### Task instructions:
Across the records below, how many lines contain the string "that"? Give the number by itself.

[Stored data entries]
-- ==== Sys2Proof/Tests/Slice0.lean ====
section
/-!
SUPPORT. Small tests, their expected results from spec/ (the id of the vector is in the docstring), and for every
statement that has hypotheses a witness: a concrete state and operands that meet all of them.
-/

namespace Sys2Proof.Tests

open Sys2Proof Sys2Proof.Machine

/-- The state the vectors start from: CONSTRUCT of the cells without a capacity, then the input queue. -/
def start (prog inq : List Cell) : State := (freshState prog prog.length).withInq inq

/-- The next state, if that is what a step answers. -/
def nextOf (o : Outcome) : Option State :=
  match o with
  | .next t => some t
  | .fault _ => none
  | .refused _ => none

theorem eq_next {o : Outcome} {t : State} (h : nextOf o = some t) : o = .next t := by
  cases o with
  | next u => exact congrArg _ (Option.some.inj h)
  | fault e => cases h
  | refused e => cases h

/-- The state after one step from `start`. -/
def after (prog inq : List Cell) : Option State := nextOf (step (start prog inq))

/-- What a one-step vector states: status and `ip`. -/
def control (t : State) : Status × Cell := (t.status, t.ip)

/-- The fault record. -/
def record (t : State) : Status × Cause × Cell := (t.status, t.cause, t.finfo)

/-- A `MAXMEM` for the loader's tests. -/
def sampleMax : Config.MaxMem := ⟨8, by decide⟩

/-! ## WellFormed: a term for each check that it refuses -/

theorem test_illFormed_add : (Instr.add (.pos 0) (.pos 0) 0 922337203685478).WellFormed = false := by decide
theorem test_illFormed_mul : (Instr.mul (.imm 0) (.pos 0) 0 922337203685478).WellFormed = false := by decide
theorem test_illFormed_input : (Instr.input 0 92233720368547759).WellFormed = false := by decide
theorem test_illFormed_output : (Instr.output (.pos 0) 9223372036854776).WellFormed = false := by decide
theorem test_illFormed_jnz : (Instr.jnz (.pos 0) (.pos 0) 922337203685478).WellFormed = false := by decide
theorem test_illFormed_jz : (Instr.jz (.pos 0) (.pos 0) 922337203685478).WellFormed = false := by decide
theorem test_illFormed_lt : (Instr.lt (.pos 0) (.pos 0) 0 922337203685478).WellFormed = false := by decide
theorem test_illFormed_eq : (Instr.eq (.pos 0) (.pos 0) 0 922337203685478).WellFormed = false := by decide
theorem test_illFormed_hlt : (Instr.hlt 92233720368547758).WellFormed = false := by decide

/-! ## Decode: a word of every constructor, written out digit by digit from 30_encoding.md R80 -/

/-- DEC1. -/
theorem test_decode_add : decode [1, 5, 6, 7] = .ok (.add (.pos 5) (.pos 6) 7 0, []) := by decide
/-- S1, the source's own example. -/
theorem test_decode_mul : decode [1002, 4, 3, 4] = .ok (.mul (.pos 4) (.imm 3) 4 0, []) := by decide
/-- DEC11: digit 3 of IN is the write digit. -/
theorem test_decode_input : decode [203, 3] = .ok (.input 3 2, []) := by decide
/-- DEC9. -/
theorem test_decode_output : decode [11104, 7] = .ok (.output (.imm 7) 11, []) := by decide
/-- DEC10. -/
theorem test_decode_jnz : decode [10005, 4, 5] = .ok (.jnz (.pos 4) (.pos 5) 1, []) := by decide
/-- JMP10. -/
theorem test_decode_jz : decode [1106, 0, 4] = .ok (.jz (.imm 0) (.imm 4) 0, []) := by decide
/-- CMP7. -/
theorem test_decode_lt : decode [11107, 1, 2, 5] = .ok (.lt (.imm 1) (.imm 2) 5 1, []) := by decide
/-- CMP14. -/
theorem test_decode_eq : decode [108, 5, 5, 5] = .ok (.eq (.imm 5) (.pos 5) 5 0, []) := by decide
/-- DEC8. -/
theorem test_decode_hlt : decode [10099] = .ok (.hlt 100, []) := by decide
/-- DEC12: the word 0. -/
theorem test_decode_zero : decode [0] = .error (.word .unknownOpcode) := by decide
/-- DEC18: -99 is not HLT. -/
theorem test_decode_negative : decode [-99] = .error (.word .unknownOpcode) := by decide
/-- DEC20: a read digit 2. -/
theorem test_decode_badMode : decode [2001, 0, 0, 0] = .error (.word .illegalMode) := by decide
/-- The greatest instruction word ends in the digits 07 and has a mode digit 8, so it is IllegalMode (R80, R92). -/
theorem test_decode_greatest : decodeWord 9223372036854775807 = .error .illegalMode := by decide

---

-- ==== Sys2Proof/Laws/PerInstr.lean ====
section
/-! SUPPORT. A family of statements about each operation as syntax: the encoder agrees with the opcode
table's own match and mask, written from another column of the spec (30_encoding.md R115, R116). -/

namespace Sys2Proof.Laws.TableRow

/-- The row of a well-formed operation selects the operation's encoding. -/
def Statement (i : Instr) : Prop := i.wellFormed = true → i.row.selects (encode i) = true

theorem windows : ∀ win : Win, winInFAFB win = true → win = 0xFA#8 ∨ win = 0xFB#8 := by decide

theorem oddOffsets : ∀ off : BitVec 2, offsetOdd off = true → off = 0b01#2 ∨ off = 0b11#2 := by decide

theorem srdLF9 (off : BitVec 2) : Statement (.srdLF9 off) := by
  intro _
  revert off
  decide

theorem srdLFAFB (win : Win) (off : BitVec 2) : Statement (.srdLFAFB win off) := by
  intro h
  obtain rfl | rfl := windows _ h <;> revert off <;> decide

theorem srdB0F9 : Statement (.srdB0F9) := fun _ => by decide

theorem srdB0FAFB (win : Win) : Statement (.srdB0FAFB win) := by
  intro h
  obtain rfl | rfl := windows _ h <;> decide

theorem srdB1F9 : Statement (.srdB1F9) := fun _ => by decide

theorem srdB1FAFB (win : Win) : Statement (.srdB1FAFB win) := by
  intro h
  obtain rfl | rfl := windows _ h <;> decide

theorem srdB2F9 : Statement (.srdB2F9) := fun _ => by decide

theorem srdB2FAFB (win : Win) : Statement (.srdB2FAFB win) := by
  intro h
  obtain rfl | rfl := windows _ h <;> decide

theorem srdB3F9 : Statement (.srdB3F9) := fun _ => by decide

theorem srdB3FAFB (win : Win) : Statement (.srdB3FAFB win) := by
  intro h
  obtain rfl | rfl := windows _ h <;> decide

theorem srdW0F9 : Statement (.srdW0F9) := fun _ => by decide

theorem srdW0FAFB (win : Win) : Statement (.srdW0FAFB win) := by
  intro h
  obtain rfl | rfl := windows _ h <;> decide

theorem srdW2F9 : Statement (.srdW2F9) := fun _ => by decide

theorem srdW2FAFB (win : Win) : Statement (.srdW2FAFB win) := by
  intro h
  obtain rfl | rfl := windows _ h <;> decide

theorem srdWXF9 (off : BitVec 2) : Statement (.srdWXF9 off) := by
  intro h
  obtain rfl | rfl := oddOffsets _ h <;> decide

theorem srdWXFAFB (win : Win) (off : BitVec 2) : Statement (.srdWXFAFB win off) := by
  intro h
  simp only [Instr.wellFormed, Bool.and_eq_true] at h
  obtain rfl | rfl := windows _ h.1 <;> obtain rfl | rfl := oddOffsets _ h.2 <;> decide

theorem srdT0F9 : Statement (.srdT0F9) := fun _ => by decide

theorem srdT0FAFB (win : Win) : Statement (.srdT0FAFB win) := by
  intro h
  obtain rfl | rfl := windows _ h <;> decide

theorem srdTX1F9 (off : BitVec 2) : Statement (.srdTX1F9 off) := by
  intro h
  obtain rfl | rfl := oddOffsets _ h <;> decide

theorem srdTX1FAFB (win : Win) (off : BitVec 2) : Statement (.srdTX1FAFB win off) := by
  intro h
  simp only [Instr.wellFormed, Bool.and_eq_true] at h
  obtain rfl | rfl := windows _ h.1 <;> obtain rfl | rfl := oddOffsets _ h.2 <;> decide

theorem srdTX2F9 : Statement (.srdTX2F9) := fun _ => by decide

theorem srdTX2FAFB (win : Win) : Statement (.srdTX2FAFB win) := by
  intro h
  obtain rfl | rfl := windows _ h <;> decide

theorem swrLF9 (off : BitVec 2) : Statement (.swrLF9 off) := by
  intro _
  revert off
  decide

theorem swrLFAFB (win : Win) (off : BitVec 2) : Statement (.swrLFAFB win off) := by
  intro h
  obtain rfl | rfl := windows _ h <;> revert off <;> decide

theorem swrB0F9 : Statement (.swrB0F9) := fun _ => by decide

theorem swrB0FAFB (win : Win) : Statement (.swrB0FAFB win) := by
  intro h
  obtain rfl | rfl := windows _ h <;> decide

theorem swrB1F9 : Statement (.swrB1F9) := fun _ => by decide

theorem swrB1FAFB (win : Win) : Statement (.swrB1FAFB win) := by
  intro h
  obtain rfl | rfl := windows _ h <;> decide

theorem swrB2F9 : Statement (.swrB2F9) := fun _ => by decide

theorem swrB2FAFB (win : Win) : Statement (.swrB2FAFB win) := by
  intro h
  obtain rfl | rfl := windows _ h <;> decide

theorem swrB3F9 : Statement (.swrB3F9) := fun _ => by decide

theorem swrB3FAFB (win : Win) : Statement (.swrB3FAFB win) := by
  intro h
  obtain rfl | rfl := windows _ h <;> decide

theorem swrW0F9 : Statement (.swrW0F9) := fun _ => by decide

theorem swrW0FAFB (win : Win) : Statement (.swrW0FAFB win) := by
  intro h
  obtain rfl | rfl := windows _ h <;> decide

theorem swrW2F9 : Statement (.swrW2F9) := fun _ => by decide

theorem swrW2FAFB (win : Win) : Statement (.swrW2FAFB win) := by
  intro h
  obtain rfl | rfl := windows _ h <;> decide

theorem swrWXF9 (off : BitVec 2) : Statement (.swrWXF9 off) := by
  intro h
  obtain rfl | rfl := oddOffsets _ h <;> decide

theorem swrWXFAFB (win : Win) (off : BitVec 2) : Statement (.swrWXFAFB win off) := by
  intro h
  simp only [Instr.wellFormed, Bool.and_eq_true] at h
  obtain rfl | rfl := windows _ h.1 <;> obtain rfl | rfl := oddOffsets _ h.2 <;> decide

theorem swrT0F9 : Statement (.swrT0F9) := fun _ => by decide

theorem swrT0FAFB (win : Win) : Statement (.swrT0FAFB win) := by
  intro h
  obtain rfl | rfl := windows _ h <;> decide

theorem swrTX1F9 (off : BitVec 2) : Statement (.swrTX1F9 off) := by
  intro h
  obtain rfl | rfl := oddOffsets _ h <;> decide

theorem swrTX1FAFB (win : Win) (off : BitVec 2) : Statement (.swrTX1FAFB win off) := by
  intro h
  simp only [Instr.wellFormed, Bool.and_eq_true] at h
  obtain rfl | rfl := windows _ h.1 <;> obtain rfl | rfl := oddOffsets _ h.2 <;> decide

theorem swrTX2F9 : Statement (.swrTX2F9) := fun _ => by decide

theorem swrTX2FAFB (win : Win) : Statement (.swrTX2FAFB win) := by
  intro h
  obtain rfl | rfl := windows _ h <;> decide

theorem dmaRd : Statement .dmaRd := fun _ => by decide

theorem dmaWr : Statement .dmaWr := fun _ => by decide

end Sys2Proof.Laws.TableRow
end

---

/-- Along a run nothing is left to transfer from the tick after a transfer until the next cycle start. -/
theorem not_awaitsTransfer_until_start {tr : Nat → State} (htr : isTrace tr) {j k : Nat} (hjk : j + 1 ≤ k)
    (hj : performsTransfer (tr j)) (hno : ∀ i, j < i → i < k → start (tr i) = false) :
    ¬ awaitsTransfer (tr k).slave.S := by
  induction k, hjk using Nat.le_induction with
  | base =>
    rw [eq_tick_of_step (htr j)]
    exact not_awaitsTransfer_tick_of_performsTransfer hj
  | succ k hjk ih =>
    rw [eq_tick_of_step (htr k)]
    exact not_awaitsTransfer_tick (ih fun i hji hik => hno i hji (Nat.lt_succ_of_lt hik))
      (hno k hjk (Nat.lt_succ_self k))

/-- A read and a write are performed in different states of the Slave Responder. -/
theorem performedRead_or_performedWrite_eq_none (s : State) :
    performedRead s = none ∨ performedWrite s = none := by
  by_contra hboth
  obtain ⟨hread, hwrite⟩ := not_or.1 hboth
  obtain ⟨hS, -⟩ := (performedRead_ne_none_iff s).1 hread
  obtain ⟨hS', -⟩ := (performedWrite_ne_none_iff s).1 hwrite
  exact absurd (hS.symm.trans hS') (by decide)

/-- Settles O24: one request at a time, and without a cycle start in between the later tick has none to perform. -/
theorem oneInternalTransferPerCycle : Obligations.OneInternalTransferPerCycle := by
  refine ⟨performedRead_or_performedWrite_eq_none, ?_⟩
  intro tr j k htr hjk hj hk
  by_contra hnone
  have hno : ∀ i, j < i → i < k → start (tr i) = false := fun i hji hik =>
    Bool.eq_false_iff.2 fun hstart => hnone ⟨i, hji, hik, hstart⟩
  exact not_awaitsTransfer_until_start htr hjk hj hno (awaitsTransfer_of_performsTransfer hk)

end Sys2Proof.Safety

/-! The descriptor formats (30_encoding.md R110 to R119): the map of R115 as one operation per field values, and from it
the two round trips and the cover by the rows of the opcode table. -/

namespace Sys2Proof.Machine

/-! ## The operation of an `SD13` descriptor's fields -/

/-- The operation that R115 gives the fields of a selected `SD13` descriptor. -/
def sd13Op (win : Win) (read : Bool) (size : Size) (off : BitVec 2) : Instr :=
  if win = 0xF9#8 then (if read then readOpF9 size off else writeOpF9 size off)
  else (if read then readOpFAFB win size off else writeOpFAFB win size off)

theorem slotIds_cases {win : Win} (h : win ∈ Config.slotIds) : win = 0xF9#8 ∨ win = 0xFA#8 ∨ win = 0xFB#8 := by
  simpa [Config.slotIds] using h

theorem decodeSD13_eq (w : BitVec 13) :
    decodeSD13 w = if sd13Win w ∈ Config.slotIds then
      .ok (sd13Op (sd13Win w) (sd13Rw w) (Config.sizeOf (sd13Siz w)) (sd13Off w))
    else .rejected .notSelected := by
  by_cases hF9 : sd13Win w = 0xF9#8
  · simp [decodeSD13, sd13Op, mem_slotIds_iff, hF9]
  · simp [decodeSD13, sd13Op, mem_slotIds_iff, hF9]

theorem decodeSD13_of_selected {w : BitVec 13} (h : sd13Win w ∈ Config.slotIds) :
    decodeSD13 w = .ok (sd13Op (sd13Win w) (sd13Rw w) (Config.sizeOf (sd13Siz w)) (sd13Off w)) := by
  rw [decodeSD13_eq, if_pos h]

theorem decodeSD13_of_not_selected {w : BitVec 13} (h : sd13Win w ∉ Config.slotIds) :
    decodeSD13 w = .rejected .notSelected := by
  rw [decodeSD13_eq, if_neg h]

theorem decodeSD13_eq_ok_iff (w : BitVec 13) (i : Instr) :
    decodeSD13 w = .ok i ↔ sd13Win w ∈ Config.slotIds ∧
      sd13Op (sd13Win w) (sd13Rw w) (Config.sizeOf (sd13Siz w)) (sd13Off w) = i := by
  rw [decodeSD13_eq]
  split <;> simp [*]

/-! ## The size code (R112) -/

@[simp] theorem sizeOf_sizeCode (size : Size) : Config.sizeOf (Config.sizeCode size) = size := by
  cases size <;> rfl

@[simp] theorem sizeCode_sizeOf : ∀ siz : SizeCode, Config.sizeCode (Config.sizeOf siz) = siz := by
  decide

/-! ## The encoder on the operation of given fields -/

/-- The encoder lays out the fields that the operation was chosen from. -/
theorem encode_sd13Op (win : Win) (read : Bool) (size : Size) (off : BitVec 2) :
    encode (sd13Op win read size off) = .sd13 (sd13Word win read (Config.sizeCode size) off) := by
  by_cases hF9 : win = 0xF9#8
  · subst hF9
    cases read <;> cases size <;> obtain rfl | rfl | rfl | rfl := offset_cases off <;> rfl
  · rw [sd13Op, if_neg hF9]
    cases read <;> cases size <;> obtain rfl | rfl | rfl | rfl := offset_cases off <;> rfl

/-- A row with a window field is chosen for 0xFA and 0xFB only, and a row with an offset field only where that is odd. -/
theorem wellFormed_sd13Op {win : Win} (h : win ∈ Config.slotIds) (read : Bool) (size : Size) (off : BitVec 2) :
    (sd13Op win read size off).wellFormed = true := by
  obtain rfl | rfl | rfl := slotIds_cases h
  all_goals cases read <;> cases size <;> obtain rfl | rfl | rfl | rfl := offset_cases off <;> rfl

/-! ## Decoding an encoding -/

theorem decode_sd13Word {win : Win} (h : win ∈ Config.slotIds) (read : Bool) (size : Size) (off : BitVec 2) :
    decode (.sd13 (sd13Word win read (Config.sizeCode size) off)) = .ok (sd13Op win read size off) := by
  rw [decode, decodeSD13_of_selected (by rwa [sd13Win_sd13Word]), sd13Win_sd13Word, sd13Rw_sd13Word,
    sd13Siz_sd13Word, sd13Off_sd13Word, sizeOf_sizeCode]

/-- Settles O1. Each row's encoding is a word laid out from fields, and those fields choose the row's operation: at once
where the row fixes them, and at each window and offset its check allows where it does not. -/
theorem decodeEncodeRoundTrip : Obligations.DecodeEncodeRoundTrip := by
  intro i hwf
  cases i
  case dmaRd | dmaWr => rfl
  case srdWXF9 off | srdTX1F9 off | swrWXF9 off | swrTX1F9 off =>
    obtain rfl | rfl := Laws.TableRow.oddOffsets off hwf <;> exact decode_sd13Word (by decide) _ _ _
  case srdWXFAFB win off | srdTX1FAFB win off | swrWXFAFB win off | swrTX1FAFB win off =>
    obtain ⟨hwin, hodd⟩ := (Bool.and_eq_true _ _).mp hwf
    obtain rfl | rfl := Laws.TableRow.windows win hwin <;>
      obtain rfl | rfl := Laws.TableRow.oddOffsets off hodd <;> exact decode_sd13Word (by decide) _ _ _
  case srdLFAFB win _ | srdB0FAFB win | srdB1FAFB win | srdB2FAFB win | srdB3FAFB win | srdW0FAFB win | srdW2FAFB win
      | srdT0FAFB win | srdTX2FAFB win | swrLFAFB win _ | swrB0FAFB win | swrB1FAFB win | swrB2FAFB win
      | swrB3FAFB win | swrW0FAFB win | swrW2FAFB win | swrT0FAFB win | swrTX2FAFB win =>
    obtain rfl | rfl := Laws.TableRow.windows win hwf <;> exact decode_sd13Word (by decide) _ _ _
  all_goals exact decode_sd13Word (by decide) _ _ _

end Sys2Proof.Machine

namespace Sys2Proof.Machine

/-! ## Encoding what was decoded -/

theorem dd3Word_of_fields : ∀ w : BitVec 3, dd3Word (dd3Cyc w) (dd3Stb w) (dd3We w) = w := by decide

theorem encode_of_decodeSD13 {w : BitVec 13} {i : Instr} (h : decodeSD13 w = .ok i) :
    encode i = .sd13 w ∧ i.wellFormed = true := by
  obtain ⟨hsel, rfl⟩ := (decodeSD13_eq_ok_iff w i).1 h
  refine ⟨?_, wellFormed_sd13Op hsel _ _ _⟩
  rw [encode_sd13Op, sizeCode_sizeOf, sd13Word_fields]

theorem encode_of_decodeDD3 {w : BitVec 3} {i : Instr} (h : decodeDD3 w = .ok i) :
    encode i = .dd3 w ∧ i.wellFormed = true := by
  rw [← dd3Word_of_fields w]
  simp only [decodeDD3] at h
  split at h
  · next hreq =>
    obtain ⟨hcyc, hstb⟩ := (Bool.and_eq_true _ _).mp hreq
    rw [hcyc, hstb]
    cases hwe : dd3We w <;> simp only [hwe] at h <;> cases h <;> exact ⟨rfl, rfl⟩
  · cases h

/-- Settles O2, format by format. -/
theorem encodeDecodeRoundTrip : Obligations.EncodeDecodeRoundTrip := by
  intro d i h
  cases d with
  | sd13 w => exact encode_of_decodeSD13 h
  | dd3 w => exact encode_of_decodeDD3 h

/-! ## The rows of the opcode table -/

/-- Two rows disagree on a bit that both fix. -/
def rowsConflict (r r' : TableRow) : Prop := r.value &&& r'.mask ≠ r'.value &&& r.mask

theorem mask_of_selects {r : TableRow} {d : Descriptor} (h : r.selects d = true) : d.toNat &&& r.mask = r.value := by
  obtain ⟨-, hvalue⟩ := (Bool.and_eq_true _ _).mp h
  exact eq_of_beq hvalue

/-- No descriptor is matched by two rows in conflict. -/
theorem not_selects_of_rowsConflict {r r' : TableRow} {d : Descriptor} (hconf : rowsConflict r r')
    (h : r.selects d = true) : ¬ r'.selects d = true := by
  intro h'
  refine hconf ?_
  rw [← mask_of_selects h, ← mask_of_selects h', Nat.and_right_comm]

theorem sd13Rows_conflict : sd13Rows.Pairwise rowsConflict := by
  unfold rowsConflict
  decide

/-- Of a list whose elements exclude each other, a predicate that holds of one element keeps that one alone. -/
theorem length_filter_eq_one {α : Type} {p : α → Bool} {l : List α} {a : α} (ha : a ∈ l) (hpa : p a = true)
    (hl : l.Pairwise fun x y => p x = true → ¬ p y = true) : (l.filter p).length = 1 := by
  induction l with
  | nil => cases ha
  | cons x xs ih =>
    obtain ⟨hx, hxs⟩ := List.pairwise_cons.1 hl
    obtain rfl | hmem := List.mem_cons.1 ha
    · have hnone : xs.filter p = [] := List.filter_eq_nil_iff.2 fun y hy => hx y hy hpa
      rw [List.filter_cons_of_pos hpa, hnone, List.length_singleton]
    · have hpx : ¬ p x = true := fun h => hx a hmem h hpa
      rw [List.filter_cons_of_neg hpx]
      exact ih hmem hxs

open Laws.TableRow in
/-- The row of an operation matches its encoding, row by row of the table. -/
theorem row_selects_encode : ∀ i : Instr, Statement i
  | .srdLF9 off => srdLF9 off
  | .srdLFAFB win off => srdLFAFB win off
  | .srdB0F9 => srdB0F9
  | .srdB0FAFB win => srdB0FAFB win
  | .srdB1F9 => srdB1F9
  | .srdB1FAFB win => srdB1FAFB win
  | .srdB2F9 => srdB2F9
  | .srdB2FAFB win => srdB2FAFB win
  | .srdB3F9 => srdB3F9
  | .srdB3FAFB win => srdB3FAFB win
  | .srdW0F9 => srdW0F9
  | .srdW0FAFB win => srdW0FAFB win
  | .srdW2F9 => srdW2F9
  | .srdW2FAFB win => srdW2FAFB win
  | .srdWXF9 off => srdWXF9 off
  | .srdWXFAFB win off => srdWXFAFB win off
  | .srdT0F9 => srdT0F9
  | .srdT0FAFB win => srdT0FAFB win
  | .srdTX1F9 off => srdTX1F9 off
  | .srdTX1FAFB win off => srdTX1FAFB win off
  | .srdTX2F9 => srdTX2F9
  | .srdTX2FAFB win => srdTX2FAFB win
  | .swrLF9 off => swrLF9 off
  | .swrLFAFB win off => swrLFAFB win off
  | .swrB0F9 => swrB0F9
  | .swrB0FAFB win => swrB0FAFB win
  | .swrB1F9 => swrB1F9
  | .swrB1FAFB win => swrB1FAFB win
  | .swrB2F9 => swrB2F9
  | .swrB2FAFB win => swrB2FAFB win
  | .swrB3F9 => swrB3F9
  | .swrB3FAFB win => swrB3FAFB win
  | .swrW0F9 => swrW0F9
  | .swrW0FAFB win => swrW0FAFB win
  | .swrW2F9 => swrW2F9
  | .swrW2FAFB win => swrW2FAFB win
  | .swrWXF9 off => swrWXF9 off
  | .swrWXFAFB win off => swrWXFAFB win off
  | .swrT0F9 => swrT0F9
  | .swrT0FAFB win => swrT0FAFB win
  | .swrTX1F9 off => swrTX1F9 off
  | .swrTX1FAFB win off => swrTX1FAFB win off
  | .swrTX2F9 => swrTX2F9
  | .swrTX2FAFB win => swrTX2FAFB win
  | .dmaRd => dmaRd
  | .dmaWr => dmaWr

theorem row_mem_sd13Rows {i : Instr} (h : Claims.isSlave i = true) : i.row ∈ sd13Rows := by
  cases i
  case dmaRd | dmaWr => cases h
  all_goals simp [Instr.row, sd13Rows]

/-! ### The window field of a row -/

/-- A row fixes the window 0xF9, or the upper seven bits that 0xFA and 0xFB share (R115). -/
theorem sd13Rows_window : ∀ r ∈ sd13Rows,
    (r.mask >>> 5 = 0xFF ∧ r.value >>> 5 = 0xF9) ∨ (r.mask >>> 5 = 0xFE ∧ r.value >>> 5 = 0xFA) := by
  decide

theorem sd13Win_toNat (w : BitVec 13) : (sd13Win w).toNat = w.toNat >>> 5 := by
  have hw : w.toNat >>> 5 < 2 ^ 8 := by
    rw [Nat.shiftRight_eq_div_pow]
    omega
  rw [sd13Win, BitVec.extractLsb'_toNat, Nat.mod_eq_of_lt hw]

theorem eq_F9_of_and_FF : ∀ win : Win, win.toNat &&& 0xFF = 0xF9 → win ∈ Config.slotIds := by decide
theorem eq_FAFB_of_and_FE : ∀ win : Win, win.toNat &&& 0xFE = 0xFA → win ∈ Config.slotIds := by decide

### Response below:
9